Screening-Verfahren für einen Faktor oder Faktoren, die, entweder einzeln oder in Kombination, ein dopaminerges Schicksal in einer neuralen Stamm- oder Vorläuferzelle induzieren, die Nurr1 in einem Ausmaß über dem Grundniveau exprimiert, wobei das Verfahren das Kultivieren einer neuralen Stammzelle oder neuralen Vorläuferzelle, die Nurr1 in einem Ausmaß über dem Grundniveau exprimiert, in Gegenwart eines Typ-1-Astrozytenmoleküls und die Analyse der Zelle in Bezug auf die Differenzierung zu einem dopaminergen Phänotyp umfasst.

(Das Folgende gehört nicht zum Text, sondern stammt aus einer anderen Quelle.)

-- ==== Sys2Proof/Machine/Engine.lean ====
section
/-! DEFINITION. The engine agent: its steps (42_compression.md rules R149 to R152). -/

namespace Sys2Proof.Machine

/-- `RoundStep()` for t < 64: Round(t), WindowStep(), t ← t + 1 (R150). -/
def State.roundStep (s : State) (h : s.t.val < Config.rounds) : State :=
  { s with
    working := mixRound s.working (roundConstant ⟨s.t.val, h⟩) s.window[0]
    window := windowStep s.window
    t := ⟨s.t.val + 1, Nat.succ_lt_succ h⟩ }

/-- `Complete()`: DV ← 1 if SETDV; SETDV ← false (R149). -/
def State.complete (s : State) : State := { s with dv := s.dv || s.setdv, setdv := false }

/-- `AddBack(); Q <- tail(Q)` (R151). -/
def State.foldHead (s : State) : State := { s with H := addBack s.H s.working, Q := s.Q.tail }

/-- `AddBackStep()`: then the next block is loaded, or the job completes (R151). -/
def State.addBackStep (s : State) : State :=
  match s.foldHead.Q with
  | [] => s.foldHead.complete
  | _ :: _ => s.foldHead.load

/-- The one engine step that is enabled: none when Q = [], a round while t < 64, the add-back at t = 64 (R150 to R152). -/
def State.engineStep (s : State) : State :=
  match s.Q with
  | [] => s
  | _ :: _ => if h : s.t.val < Config.rounds then s.roundStep h else s.addBackStep

end Sys2Proof.Machine
end

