-- ==== Sys2Proof/Laws/State.lean ====
section
/-! SUPPORT. One lemma per field per named update of State, true by rfl (by cases on the error for the two that depend on it, and on the
queue for load). -/

namespace Sys2Proof.Machine

variable (s : State)

/-! ### respond -/

@[simp] theorem State.respond_H (r : BusResponse) : (s.respond r).H = s.H := rfl
@[simp] theorem State.respond_working (r : BusResponse) : (s.respond r).working = s.working := rfl
@[simp] theorem State.respond_window (r : BusResponse) : (s.respond r).window = s.window := rfl
@[simp] theorem State.respond_M (r : BusResponse) : (s.respond r).M = s.M := rfl
@[simp] theorem State.respond_dataIn (r : BusResponse) : (s.respond r).dataIn = s.dataIn := rfl
@[simp] theorem State.respond_buf (r : BusResponse) : (s.respond r).buf = s.buf := rfl
@[simp] theorem State.respond_phase (r : BusResponse) : (s.respond r).phase = s.phase := rfl
@[simp] theorem State.respond_msglen (r : BusResponse) : (s.respond r).msglen = s.msglen := rfl
@[simp] theorem State.respond_Q (r : BusResponse) : (s.respond r).Q = s.Q := rfl
@[simp] theorem State.respond_setdv (r : BusResponse) : (s.respond r).setdv = s.setdv := rfl
@[simp] theorem State.respond_t (r : BusResponse) : (s.respond r).t = s.t := rfl
@[simp] theorem State.respond_dv (r : BusResponse) : (s.respond r).dv = s.dv := rfl
@[simp] theorem State.respond_errIllegal (r : BusResponse) : (s.respond r).errIllegal = s.errIllegal := rfl
@[simp] theorem State.respond_errBusy (r : BusResponse) : (s.respond r).errBusy = s.errBusy := rfl
@[simp] theorem State.respond_errSeq (r : BusResponse) : (s.respond r).errSeq = s.errSeq := rfl
@[simp] theorem State.respond_errTooLarge (r : BusResponse) : (s.respond r).errTooLarge = s.errTooLarge := rfl
@[simp] theorem State.respond_cause (r : BusResponse) : (s.respond r).cause = s.cause := rfl
@[simp] theorem State.respond_response (r : BusResponse) : (s.respond r).response = r := rfl
@[simp] theorem State.respond_basePage (r : BusResponse) : (s.respond r).basePage = s.basePage := rfl
@[simp] theorem State.respond_pending (r : BusResponse) : (s.respond r).pending = s.pending := rfl
@[simp] theorem State.respond_freeDraws (r : BusResponse) : (s.respond r).freeDraws = s.freeDraws := rfl

/-! ### acknowledge -/

@[simp] theorem State.acknowledge_H : (s.acknowledge).H = s.H := rfl
@[simp] theorem State.acknowledge_working : (s.acknowledge).working = s.working := rfl
@[simp] theorem State.acknowledge_window : (s.acknowledge).window = s.window := rfl
@[simp] theorem State.acknowledge_M : (s.acknowledge).M = s.M := rfl
@[simp] theorem State.acknowledge_dataIn : (s.acknowledge).dataIn = s.dataIn := rfl
@[simp] theorem State.acknowledge_buf : (s.acknowledge).buf = s.buf := rfl
@[simp] theorem State.acknowledge_phase : (s.acknowledge).phase = s.phase := rfl
@[simp] theorem State.acknowledge_msglen : (s.acknowledge).msglen = s.msglen := rfl
@[simp] theorem State.acknowledge_Q : (s.acknowledge).Q = s.Q := rfl
@[simp] theorem State.acknowledge_setdv : (s.acknowledge).setdv = s.setdv := rfl
@[simp] theorem State.acknowledge_t : (s.acknowledge).t = s.t := rfl
@[simp] theorem State.acknowledge_dv : (s.acknowledge).dv = s.dv := rfl
@[simp] theorem State.acknowledge_errIllegal : (s.acknowledge).errIllegal = s.errIllegal := rfl
@[simp] theorem State.acknowledge_errBusy : (s.acknowledge).errBusy = s.errBusy := rfl
@[simp] theorem State.acknowledge_errSeq : (s.acknowledge).errSeq = s.errSeq := rfl
@[simp] theorem State.acknowledge_errTooLarge : (s.acknowledge).errTooLarge = s.errTooLarge := rfl
@[simp] theorem State.acknowledge_cause : (s.acknowledge).cause = s.cause := rfl
@[simp] theorem State.acknowledge_response : (s.acknowledge).response = .okay := rfl
@[simp] theorem State.acknowledge_basePage : (s.acknowledge).basePage = s.basePage := rfl
@[simp] theorem State.acknowledge_pending : (s.acknowledge).pending = s.pending := rfl
@[simp] theorem State.acknowledge_freeDraws : (s.acknowledge).freeDraws = s.freeDraws := rfl

/-! ### draw -/

@[simp] theorem State.draw_H : (s.draw).H = s.H := rfl
@[simp] theorem State.draw_working : (s.draw).working = s.working := rfl
@[simp] theorem State.draw_window : (s.draw).window = s.window := rfl
@[simp] theorem State.draw_M : (s.draw).M = s.M := rfl
@[simp] theorem State.draw_dataIn : (s.draw).dataIn = s.dataIn := rfl
@[simp] theorem State.draw_buf : (s.draw).buf = s.buf := rfl
@[simp] theorem State.draw_phase : (s.draw).phase = s.phase := rfl
@[simp] theorem State.draw_msglen : (s.draw).msglen = s.msglen := rfl
@[simp] theorem State.draw_Q : (s.draw).Q = s.Q := rfl
@[simp] theorem State.draw_setdv : (s.draw).setdv = s.setdv := rfl
@[simp] theorem State.draw_t : (s.draw).t = s.t := rfl
@[simp] theorem State.draw_dv : (s.draw).dv = s.dv := rfl
@[simp] theorem State.draw_errIllegal : (s.draw).errIllegal = s.errIllegal := rfl
@[simp] theorem State.draw_errBusy : (s.draw).errBusy = s.errBusy := rfl
@[simp] theorem State.draw_errSeq : (s.draw).errSeq = s.errSeq := rfl
@[simp] theorem State.draw_errTooLarge : (s.draw).errTooLarge = s.errTooLarge := rfl
@[simp] theorem State.draw_cause : (s.draw).cause = s.cause := rfl
@[simp] theorem State.draw_response : (s.draw).response = s.response := rfl
@[simp] theorem State.draw_basePage : (s.draw).basePage = s.basePage := rfl
@[simp] theorem State.draw_pending : (s.draw).pending = s.pending := rfl
@[simp] theorem State.draw_freeDraws : (s.draw).freeDraws = s.freeDraws + 1 := rfl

Verfahren nach Anspruch 21, das den Vergleich von Typ-1-Astrozyten des Ventralmesenzephalons mit neuralen Zellen umfasst, die nicht in der Lage sind, ein dopaminerges Schicksal in neuralen Stamm- oder Vorläuferzellen zu induzieren, die Nurr1 in einem Ausmaß über dem Grundniveau exprimieren.

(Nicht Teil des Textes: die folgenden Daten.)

/-! ## Commands (V-CMD), each one operation -/

/-- V-CMD-2 and V-CMD-23. -/
theorem test_nop : after statusWord (exec .nop State.reset) = some 0 ∧ after statusWord (exec .nop failed) = some 0x488 := by decide
/-- V-CMD-14 and V-CMD-24: INIT clears every flag and leaves ERROR. -/
theorem test_init :
    after statusWord (exec .init failed) = some 0 ∧ after (fun s => (s.H, s.msglen, s.buf)) (exec .init failed) = some (initialHash, 0, []) := by
  decide
/-- V-CMD-12: INIT with NB = 1 is illegal. -/
theorem test_init_with_nb : after statusWord (exec (.wrCmd 0x11) State.reset) = some 0x110 := by decide
/-- V-CMD-5: APPEND.1 in FINALIZED is SEQUENCE, and DV stays 1. -/
theorem test_append1_finalized : after (fun s => (statusWord s, s.msglen)) (exec .append1 abcFinal) = some (0x346, 3) := by decide
/-- V-CMD-19 and V-CMD-18: the last byte that fits, and one more. -/
theorem test_append_limit :
    after (fun s => (statusWord s, msglenLo s.msglen, msglenHi s.msglen)) (exec .append1 nearlyTooLarge) =
      some (0, 0xffffffff, 0x1fffffff) ∧
    after (fun s => (statusWord s, msglenLo s.msglen, msglenHi s.msglen)) (exec .append2 nearlyTooLarge) =
      some (0x488, 0xfffffffe, 0x1fffffff) := by decide +kernel
/-- V-PAD-S, row 1 (R74's example). -/
theorem test_append3 :
    after (fun s => (s.buf, s.msglen, statusWord s)) (exec .append3 (streaming 0 0 0x61626300)) = some ([0x61, 0x62, 0x63], 3, 0) := by
  decide
/-- V-PAD-S, row 3: the second byte fills BUF. -/
theorem test_append4_fills :
    after (fun s => (s.buf, s.msglen, statusWord s, s.Q)) (exec .append4 (streaming 62 62 0x62636465)) =
      some ([0x64, 0x65], 66, 1, [(Vector.replicate 16 0x61616161).set 15 0x61616263]) := by decide +kernel
/-- V-CMD-4 and V-CMD-6. -/
theorem test_final :
    after statusWord (exec .final State.reset) = some 5 ∧ after statusWord (exec .final abcFinal) = some 0x346 := by decide +kernel
/-- V-PAD-S, last row: 56 bytes make two blocks. -/
theorem test_final_two_blocks : after (fun s => s.Q.length) (exec .final (streaming 56 56 0)) = some 2 := by decide +kernel
/-- V-CMD-7: DV is cleared at acceptance. -/
theorem test_compress : after (fun s => (statusWord s, s.Q)) (exec .compress abcFinal) = some (5, [Vector.replicate 16 0]) := by decide
/-- V-CMD-21 and V-CMD-22: SEQUENCE in ERROR, CAUSE stays 4. -/
theorem test_error_phase :
    after statusWord (exec .final failed) = some 0x4c8 ∧ after statusWord (exec .compress failed) = some 0x4c8 := by decide +kernel
/-- V-CMD-8 and V-CMD-13: an illegal word; the first error stays in CAUSE. -/
theorem test_wrCmd_illegal :
    after statusWord (exec (.wrCmd 5) State.reset) = some 0x110 ∧
    after statusWord (exec (.wrCmd 5) { abcFinal with errSeq := true, cause := some .sequence }) = some 0x356 := by decide
/-- V-CMD-15: BUSY_WRITE before ILLEGAL_CMD. -/
theorem test_wrCmd_busy : after statusWord (exec (.wrCmd 0xff) busy) = some 0x225 := by decide

/-! ## Register accesses -/

/-- V-BUS-5, V-BUS-9, and the length of P1. -/
theorem test_plain_reads :
    after (fun s => s.response) (exec .rdCmd abcFinal) = some (.data 0) ∧
    after (fun s => s.response) (exec .rdMsglenLo abcFinal) = some (.data 3) ∧
    after (fun s => s.response) (exec .rdMsglenHi nearlyTooLarge) = some (.data 0x1fffffff) ∧
    after (fun s => s.response) (exec .rdDataIn abcFinal) = some (.data 0x61626300) := by decide
/-- STATUS in the states of section 2.9. -/
theorem test_status :
    after (fun s => s.response) (exec .rdStatus abcFinal) = some (.data 6) ∧
    after (fun s => s.response) (exec .rdStatus failed) = some (.data 0x488) := by decide
/-- V-BUS-8. -/
theorem test_rdH : after (fun s => s.response) (exec (.rdH 2) State.reset) = some (.data 0x3c6ef372) := by decide
/-- V-CMD-25: an H write clears DV, and DIGEST and HEX read 0. -/
theorem test_wrH :
    after (fun s => (statusWord s, s.H[3], s.H[4], readDigest s 0, readHex s 0)) (exec (.wrH 3 0) abcFinal) =
      some (4, 0, 0xb00361a3, 0, 0) := by decide
/-- V-CMD-16: an H write while busy is ignored. -/
theorem test_wrH_busy : after (fun s => (s.H[0], s.errBusy, s.cause)) (exec (.wrH 0 0) busy) =
    some (0x6a09e667, true, some .busyWrite) := by decide
/-- V-CMD-26, and reading it back. -/
theorem test_wrM : after (fun s => (statusWord s, readReg s (.m 15), readReg s (.m 14))) (exec (.wrM 15 0x18) abcFinal) = some (6, 0x18, 0) := by
  decide
/-- P7, outcome A: a DATA_IN write while busy. -/
theorem test_wrDataIn_busy : after (fun s => (statusWord s, s.dataIn)) (exec (.wrDataIn 0xdeadbeef) busy) = some (0x225, 0) := by decide
/-- V-FMT-1. -/
theorem test_rdDigest : after (fun s => s.response) (exec (.rdDigest 7) abcFinal) = some (.data 0xf20015ad) := by decide
/-- V-BUS-6, V-BUS-7 and V-CMD-17: writes to read-only registers. -/
theorem test_readOnly_writes :
    after (fun s => (statusWord s, s.response)) (exec (.wrStatus 0xffffffff) abcFinal) = some (6, .okay) ∧
    after (fun s => (s.H, s.response)) (exec (.wrDigest 0 1) abcFinal) = some (abcHash, .okay) ∧
    after (fun s => (s.H, s.response)) (exec (.wrHex 0 1) abcFinal) = some (abcHash, .okay) ∧
    after (fun s => (s.msglen, s.response)) (exec (.wrMsglenLo 9) abcFinal) = some (3, .okay) ∧
    after (fun s => (s.msglen, s.response)) (exec (.wrMsglenHi 9) abcFinal) = some (3, .okay) ∧
    after statusWord (exec (.wrStatus 1) busy) = some 5 := by decide

/-! ## Steps -/

/-- V-BUS-4: a bus error while busy sets no flag. -/
theorem test_step_busError :
    after (fun s => (statusWord s, s.response)) (step (withEvent busy (write 0x014 0xffffffff))) = some (5, .busError) := by decide
/-- V-RST-2 and V-RST-3. -/
theorem test_step_reset :
    after (fun s => (statusWord s, s.H, s.Q)) (step (withEvent busy .reset)) = some (0, initialHash, []) ∧
    after (fun s => (statusWord s, s.msglen, s.buf)) (step (withEvent failed .reset)) = some (0, 0, []) := by decide
/-- A table word placed by `withFetchWord` runs in the next step: FINAL, and RD_H[5]. -/
theorem test_withFetchWord :
    after statusWord (step (State.reset.withFetchWord 32 3)) = some 5 ∧
    after (fun s => s.response) (step (State.reset.withFetchWord 16 0x054)) = some (.data 0x9b05688c) := by decide +kernel

/-! ## Witnesses: each shows states and operands that meet the hypotheses of the statement it is named after, all together, clause by
clause -/

theorem busyWith_inBlock (B : Block) (rest : List Block) : (busyWith B rest).InBlock B := inBlock_of_load _ B rfl rfl rfl

/-- The invariant of a job just started by FINAL. -/
theorem busyWith_inv (B : Block) (rest : List Block) (h : rest.length ≤ 1) : (busyWith B rest).Inv where
  bufCounted := by simp [busyWith]
  bufFinal := fun _ => rfl
  queueBound := by simp only [busyWith, List.length_cons]; omega
  twoBlocks := fun _ => rfl
  setdvJob := fun _ => ⟨by simp [busyWith], rfl⟩
  dvFinal := by simp [busyWith, State.reset]
  errorPhase := by simp [busyWith]
  causeNone := by
    refine ⟨fun _ c => ?_, fun _ => rfl⟩
    cases c <;> rfl
  causeFlag := by simp [busyWith, State.reset]
  inBlock := by
    intro B' rest' hq
    cases hq
    exact busyWith_inBlock B rest

/-- The invariant of a stream between APPENDs. -/
theorem streaming_inv (n len : Nat) (v : Word) (h : n = len % 2 ^ 61 % 64) : (streaming n len v).Inv where
  bufCounted := by intro _; simp [streaming, h]
  bufFinal := by simp [streaming, State.reset]
  queueBound := by simp [streaming, State.reset]
  twoBlocks := by simp [streaming, State.reset]
  setdvJob := by simp [streaming, State.reset]
  dvFinal := by simp [streaming, State.reset]
  errorPhase := by simp [streaming, State.reset]
  causeNone := by
    refine ⟨fun _ c => ?_, fun _ => rfl⟩
    cases c <;> rfl
  causeFlag := by simp [streaming, State.reset]
  inBlock := by simp [streaming, State.reset]

theorem busy_ne : busy.Q ≠ [] := by simp [busy, busyWith]

/-- Both BUSY = 0 and BUSY = 1, for an illegal word at each edge of R75's ranges. -/
theorem witness_IllegalCommandWordsRecordIllegalCmd :
    (∀ v ∈ [(0x5 : Word), 0xF, 0x80, 0x80000000, 0x2, 0x52, 0x72, 0x11, 0x73], ∃ e, decodeCommand v = .error e) ∧
    State.reset.Q = [] ∧ busy.Q ≠ [] := by
  refine ⟨?_, rfl, busy_ne⟩
  intro v hv
  simp only [List.mem_cons, List.not_mem_nil, or_false] at hv
  rcases hv with rfl | rfl | rfl | rfl | rfl | rfl | rfl | rfl | rfl <;> exact ⟨_, rfl⟩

Verfahren nach Anspruch 21, das ein differentielles Expressions-Screening umfasst.
Screening-Verfahren für eine Substanz, die die Fähigkeit von Typ-1-Astrozyten des Ventralmesenzephalons oder eines Moleküls oder von Molekülen der Astro zyten moduliert, ein dopaminerges Schicksal in neuralen Stamm- oder Vorläuferzellen zu induzieren, die Nurr1 in einem Ausmaß über dem Grundniveau exprimieren, wobei das Verfahren folgende Schritte umfasst: (i) gemeinsames Kultivieren von Typ-1-Astrozyten mit neuralen Stamm- oder Vorläuferzellen, die Nurr1 in einem Ausmaß über dem Grundniveau exprimieren, in Gegenwart einer oder mehrere Testsubstanzen; oder (ii) Kontaktieren von neuralen Stamm- oder Vorläuferzellen, die Nurr1 in einem Ausmaß über dem Grundniveau exprimieren, mit einem oder mehreren Molekülen von Typ-1-Astrozyten, die in der Lage sind, einen dopaminergen Phänotyp in diesen Zellen zu induzieren, wobei der Kontakt in Gegenwart einer oder mehrerer Testsubstanzen erfolgt; und (iii) Analyse des Anteils der Stamm- oder Vorläuferzellen, die ein dopaminerges Schicksal annehmen; (iv) Vergleich des Anteils der Stamm- oder Vorläuferzellen, die ein dopaminerges Schicksal annehmen, mit der Anzahl der Stamm- oder Vorläuferzellen, die in einem vergleichbaren Reaktionsmedium und unter vergleichbaren Bedingungen in Abwesenheit der Testsubstanz(en) ein dopaminerges Schicksal annehmen.